彼女はその最後の1つを、隣の男性はどうするだろうと思い、その一つには手を出さないことにした。
すると男性は、その最期のお菓子を手に取って、半分に割り、その半分をニコニコと彼女に差し出した。
彼女はその男性の、まるで自分のお菓子を人さまに分けるかのような、悪びれもしない平然とした態度に、ますます「なんて図々しい奴」といよいよ腹が立った。が、彼女は何も言わず、搭乗時間が来て機内の人になった。
そして落ちついてから、何かを出したくなってバッグを開けると、なんと、先ほど食べたと思っていたお菓子が、バッグの中に入っているのに気がついた。
それでようやく、自分のお菓子だと思って食べていたのは自分のものではなく、隣にいた男性のものだったと初めて気づき、恥ずかしさでいっぱいになった。そして、男性に謝りたいと思ったが今となってはどうにもならなかった。
そして最後に、彼女がこの経験から学んだという結論的な話があり、それが思わずホロリとなるとても良い話だったが、そこがどうしても思い出せない。あとは自分で想像するよりほかはないのだが・・・まるで何も浮かんでこない。
それとは別に、この男性は、「なんて図々しい女」とは思わず、最後の一つを半分に割り、ニコニコと彼女に渡すとは、実に素晴らしい紳士がいるものだと感心させられた。

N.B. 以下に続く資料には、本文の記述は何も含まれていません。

-- ==== Sys2Proof/Tests/Slice0.lean ====
section
/-! SUPPORT. Tests on fixed values, their expected results taken from spec/95_test_vectors.md (the V, S and P numbers named)
or from the encoding tables of spec/30_encoding.md, and a witness for the hypotheses of each statement. -/

namespace Sys2Proof.Machine.Tests

/-! ### Helpers -/

/-- Just reset (320 by 200), BOUNDS_CHECK true, the operands written. -/
def idle (x y z u : Int) : State :=
  { State.reset with bchk := true, a0 := trunc32 x, a1 := trunc32 y, a2 := trunc32 z, a3 := trunc32 u }

/-- A command accepted on operands, and not started. -/
def ready (i : Instr) (x y z u : Int) : State := (idle x y z u).start (encode i)

/-- The same with the table built. -/
def built (i : Instr) (x y z u : Int) : State := (ready i x y z u).setTable trigTable

/-- A state with moves waiting. -/
def withMoves (s : State) (moves : List Action) : State := { s with script := moves }

/-- What an outcome holds, where it is a next state. -/
def look {α : Type} (f : State → α) : Host.Outcome State Fault Refusal → Option α
  | .next t => some (f t)
  | .fault _ => none
  | .refused _ => none

/-- The fault of an outcome. -/
def faultOf : Host.Outcome State Fault Refusal → Option Fault
  | .next _ => none
  | .fault r => some r
  | .refused _ => none

/-- The refusal of an outcome. -/
def refusalOf : Host.Outcome State Fault Refusal → Option Refusal
  | .next _ => none
  | .fault _ => none
  | .refused r => some r

/-- The points of an access sequence, in order. -/
def points (S : List Access) : List (Int × Int) := S.map fun a => (a.x, a.y)

/-- RESULT after a command, with the STATUS word. -/
def valueOf (o : Host.Outcome State Fault Refusal) : Option (Word × Word) := look (fun t => (t.result, t.statusWord)) o

/-- The framebuffer after a command, with the STATUS word. -/
def paintOf (o : Host.Outcome State Fault Refusal) : Option (List (Nat × Nat) × Word) :=
  look (fun t => (t.mem.map fun p => (p.1, p.2.toNat), t.statusWord)) o

/-- STATUS, ERRX and ERRY after a command. -/
def errorOf (o : Host.Outcome State Fault Refusal) : Option (Word × Word × Word) :=
  look (fun t => (t.statusWord, t.errx, t.erry)) o

/-- One host move from a state. -/
def move (s : State) (a : Action) : Host.Outcome State Fault Refusal := step { s with script := [a] }


/-! ### Decoding: a word of each command, written from R91, R92 and R96 -/

theorem test_decode_addr : decode 0x00000010 = .ok .addr := by decide

theorem test_decode_setpix : decode 0x00002A11 = .ok (.setpix 0x2A) := by decide

theorem test_decode_getpix : decode 0x00000012 = .ok .getpix := by decide

theorem test_decode_sgn : decode 0x00000013 = .ok .sgn := by decide

theorem test_decode_vline : decode 0x00000920 = .ok (.vline 9) := by decide

theorem test_decode_hline : decode 0x00000721 = .ok (.hline 7) := by decide

theorem test_decode_line : decode 0x00000322 = .ok (.line 3) := by decide

theorem test_decode_vlinea : decode 0x00000924 = .ok (.vlinea 9) := by decide

theorem test_decode_hlinea : decode 0x00000725 = .ok (.hlinea 7) := by decide

theorem test_decode_linea : decode 0x0000FF26 = .ok (.linea 0xFF) := by decide

theorem test_decode_rect : decode 0x00000230 = .ok (.rect 2) := by decide

theorem test_decode_frect : decode 0x00000531 = .ok (.frect 5) := by decide

theorem test_decode_orect : decode 0x00050432 = .ok (.orect 4 5) := by decide

theorem test_decode_recta : decode 0x00000134 = .ok (.recta 1) := by decide

theorem test_decode_frecta : decode 0x00008035 = .ok (.frecta 0x80) := by decide

theorem test_decode_orecta : decode 0x00FE0136 = .ok (.orecta 1 0xFE) := by decide

theorem test_decode_buildtab : decode 0x00000040 = .ok .buildtab := by decide

theorem test_decode_circle : decode 0x00000741 = .ok (.circle 7) := by decide

theorem test_decode_tabrd : decode 0x00000042 = .ok .tabrd := by decide

theorem test_decode_circlea : decode 0x00000745 = .ok (.circlea 7) := by decide

theorem test_decode_fcircle : decode 0x00000048 = .ok (.fcircle 0) := by decide

theorem test_decode_ellipse : decode 0xFFFFFF49 = .ok (.ellipse 0xFFFFFF) := by decide

theorem test_decode_fellipse : decode 0x1234564A = .ok (.fellipse 0x123456) := by decide

theorem test_decode_itofx : decode 0x00000050 = .ok .itofx := by decide

theorem test_decode_fxtoi : decode 0x00000051 = .ok .fxtoi := by decide

theorem test_decode_fxmul : decode 0x00000052 = .ok .fxmul := by decide

theorem test_decode_fxdiv : decode 0x00000053 = .ok .fxdiv := by decide

/-- V2. -/
theorem test_decode_reserved_field : decode 0x01000711 = .illegal .reservedNonzero := by decide

/-- V3. -/
theorem test_decode_second_colour : decode 0x00010711 = .illegal .color2Nonzero := by decide

/-- V4. -/
theorem test_decode_colour : decode 0x00000112 = .illegal .colorNonzero := by decide

/-- V5, V9. -/
theorem test_decode_unlisted :
    decode 0x00000023 = .illegal .unlistedOpcode ∧ decode 0 = .illegal .unlistedOpcode := by decide

/-- V8, V6. -/
theorem test_table_word :
    decodeTableWord 32 0x00020132 = some (.orect 1 2) ∧ decodeTableWord 8 0xFF48 = some (.fcircle 0) := by decide

/-! ### Well-formedness -/

/-- R95: the one check on a command. -/
theorem test_reserved_illegal :
    (Instr.fcircle 0).wellFormed = false ∧ (Instr.ellipse 1).wellFormed = false ∧ (Instr.fellipse 2).wellFormed = false := by decide

/-- R100: a line with an operand too many, and a line of a reserved command. -/
theorem test_line_wrong_operands :
    (Line.command .sgn [1, 2]).wellFormed = false ∧ (Line.command (.fcircle 0) []).wellFormed = false := by decide

/-- R30: a geometry that does not fit its fields. -/
theorem test_geometry_too_wide :
    (Line.setgeom 65536 1).wellFormed = false ∧ (Line.setgeom 1 65536).wellFormed = false := by decide

/-! ### Pixel surface and sign step -/

/-- V11. -/
theorem test_addr : valueOf (exec .addr (ready .addr 319 199 0 0)) = some (0x0000F9FF, 0) := by decide

/-- V14. -/
theorem test_addr_extreme :
    valueOf (exec .addr (({ idle (-32768) (-32768) 0 0 with width := 0xFFFF } : State).start 0x10)) = some (0x80000000, 0) := by decide

/-- P1. -/
theorem test_setpix : paintOf (exec (.setpix 42) (ready (.setpix 42) 1 1 0 0)) = some ([(321, 42)], 0) := by decide

/-- V18, and the same with BOUNDS_CHECK false. -/
theorem test_setpix_out_of_bounds :
    errorOf (exec (.setpix 1) (ready (.setpix 1) 320 0 0 0)) = some (0x00000202, 0x140, 0) ∧
    faultOf (exec (.setpix 1) { ready (.setpix 1) 320 0 0 0 with bchk := false }) = some (.outOfBounds 320 0) := by decide

/-- S1. -/
theorem test_getpix : valueOf (exec .getpix ((ready .getpix 1 1 0 0).writeByte 321 42)) = some (0x2A, 0) := by decide

/-- V19. -/
theorem test_getpix_out_of_bounds :
    errorOf (exec .getpix (ready .getpix 0 (-1) 0 0)) = some (0x00000202, 0, 0xFFFFFFFF) := by decide

/-- V19b. -/
theorem test_sgn : valueOf (exec .sgn (ready .sgn (-7) 0 0 0)) = some (0xFFFFFFFF, 0) := by decide

/-- V19e. -/
theorem test_sgn_full_view : valueOf (exec .sgn (ready .sgn 0x00010000 0 0 0)) = some (1, 0) := by decide

/-! ### Lines -/

/-- V33. -/
theorem test_vline :
    paintOf (exec (.vline 9) (ready (.vline 9) 3 5 (-2) 0)) = some ([(963, 9), (1283, 9), (1603, 9)], 0) := by decide

/-- V33. -/
theorem test_vline_order : points (vline 3 5 (-2) 9) = [(3, 5), (3, 4), (3, 3)] := by decide

/-- P4. -/
theorem test_hline :
    paintOf (exec (.hline 9) (ready (.hline 9) 317 10 2 0)) = some ([(3517, 9), (3518, 9), (3519, 9)], 0) := by decide

/-- V34d. -/
theorem test_hline_out_of_bounds :
    look (fun t => (t.mem.length, t.statusWord, t.errx, t.erry)) (exec (.hline 9) (ready (.hline 9) 317 10 5 0)) =
      some (3, 0x00000202, 0x140, 0xA) := by decide

/-- V24, V27. -/
theorem test_line_run_major :
    points (bline 0 0 5 2 7) = [(0, 0), (1, 0), (2, 1), (3, 1), (4, 1), (5, 2)] ∧
    points (bline 0 0 (-7) 3 7) =
      [(0, 0), (-1, 0), (-2, 1), (-3, 1), (-4, 1), (-5, 2), (-6, 2), (-7, 3)] := by decide

/-- V26. -/
theorem test_line_rise_major :
    paintOf (exec (.line 1) (ready (.line 1) 0 0 2 5)) =
      some ([(0, 1), (320, 1), (641, 1), (961, 1), (1281, 1), (1602, 1)], 0) := by decide

/-- V34a. -/
theorem test_vlinea :
    paintOf (exec (.vlinea 9) (ready (.vlinea 9) 3 5 3 0)) = some ([(963, 9), (1283, 9), (1603, 9)], 0) := by decide

/-- V34. -/
theorem test_hlinea :
    points (planOf (.hlinea 7) (idle 0 0 0 0) (idle 5 0 0 0).latch).accesses =
      [(5, 0), (4, 0), (3, 0), (2, 0), (1, 0), (0, 0)] := by decide

/-- V34b. -/
theorem test_linea :
    paintOf (exec (.linea 7) (ready (.linea 7) 0 0 4 2)) =
      some ([(0, 7), (1, 7), (322, 7), (323, 7), (644, 7)], 0) := by decide

/-! ### Rectangles -/

/-- V38b. -/
theorem test_rect :
    points (rectOutline 2 2 3 0 7) =
      [(2, 2), (3, 2), (4, 2), (5, 2), (2, 2), (3, 2), (4, 2), (5, 2), (2, 2), (5, 2)] := by decide

/-- V38. -/
theorem test_rect_reversed :
    points (planOf (.rect 1) (idle 0 0 0 0) (idle 4 3 (-4) (-3)).latch).accesses =
      [(4, 3), (3, 3), (2, 3), (1, 3), (0, 3), (4, 0), (3, 0), (2, 0), (1, 0), (0, 0), (4, 3), (4, 2), (4, 1), (4, 0),
       (0, 3), (0, 2), (0, 1), (0, 0)] := by decide

/-- V38d. -/
theorem test_frect : points (fillRect 2 2 (-1) (-1) 7) = [(2, 2), (2, 1), (1, 2), (1, 1)] := by decide

/-- V39c. -/
theorem test_orect_small :
    paintOf (exec (.orect 1 2) (ready (.orect 1 2) 0 0 3 1)) =
      some ([(0, 1), (1, 2), (2, 2), (3, 1), (320, 1), (321, 2), (322, 2), (323, 1)], 0) := by decide

/-- V39b. -/
theorem test_orect_point : paintOf (exec (.orect 1 2) (ready (.orect 1 2) 0 0 0 0)) = some ([(0, 2)], 0) := by decide

/-- V38f. -/
theorem test_recta :
    (planOf (.recta 1) (idle 0 0 0 0) (idle 0 0 4 3).latch).accesses = rectOutline 0 0 4 3 1 := by decide

/-- V38e. -/
theorem test_frecta :
    points ((planOf (.frecta 1) (idle 0 0 0 0) (idle 4 3 0 0).latch).accesses.take 5) =
      [(4, 3), (4, 2), (4, 1), (4, 0), (3, 3)] := by decide

/-- V38g, V39e. -/
theorem test_orecta :
    points (planOf (.orecta 1 2) (idle 0 0 0 0) (idle 5 5 2 3).latch).accesses =
      [(5, 5), (4, 5), (3, 5), (2, 5), (5, 3), (4, 3), (3, 3), (2, 3), (5, 5), (5, 4), (5, 3), (2, 5), (2, 4), (2, 3),
       (4, 4), (3, 4)] := by decide

/-! ### The table and circles -/

/-- V47, V49, V49g. -/
theorem test_buildtab :
    look (fun t => (t.statusWord, tabEntry t.tab 0, tabEntry t.tab 1023)) (exec .buildtab (ready .buildtab 0 0 0 0)) =
      some (8, 65536, 2895) := by decide +kernel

話が長くなるが、ここまで書いてきて、10年ぐらい前の私の兄の話を思い出した。
兄の車のボディーに少し傷がついていて、「私がどうした?」と聞くと、
「小さい子供を乗せた若い母親にぶつけられた」という。
「それでどうした?」とさらに聞くと、
「何も言わずに許してやったよ。最後に、運転席に乗った母親に、あんたいい人にぶつかってよかったなあといってやったら、嬉しそうに笑っていたよ」と愉快そうにいう。わたしは大いに感心して、
「ふ~ん、偉いねえ!」と言うと、
「自分の娘と思ったら、文句も言えんだろう」
とのことだった。そう言ったときの笑った顔が実に良かったのである。それで、もし自分にもそんなことがあったら、「あんたいい人にぶつかってよかったなあ」とにっこり笑って、同じセリフを吐いてやろうと思ったのでした。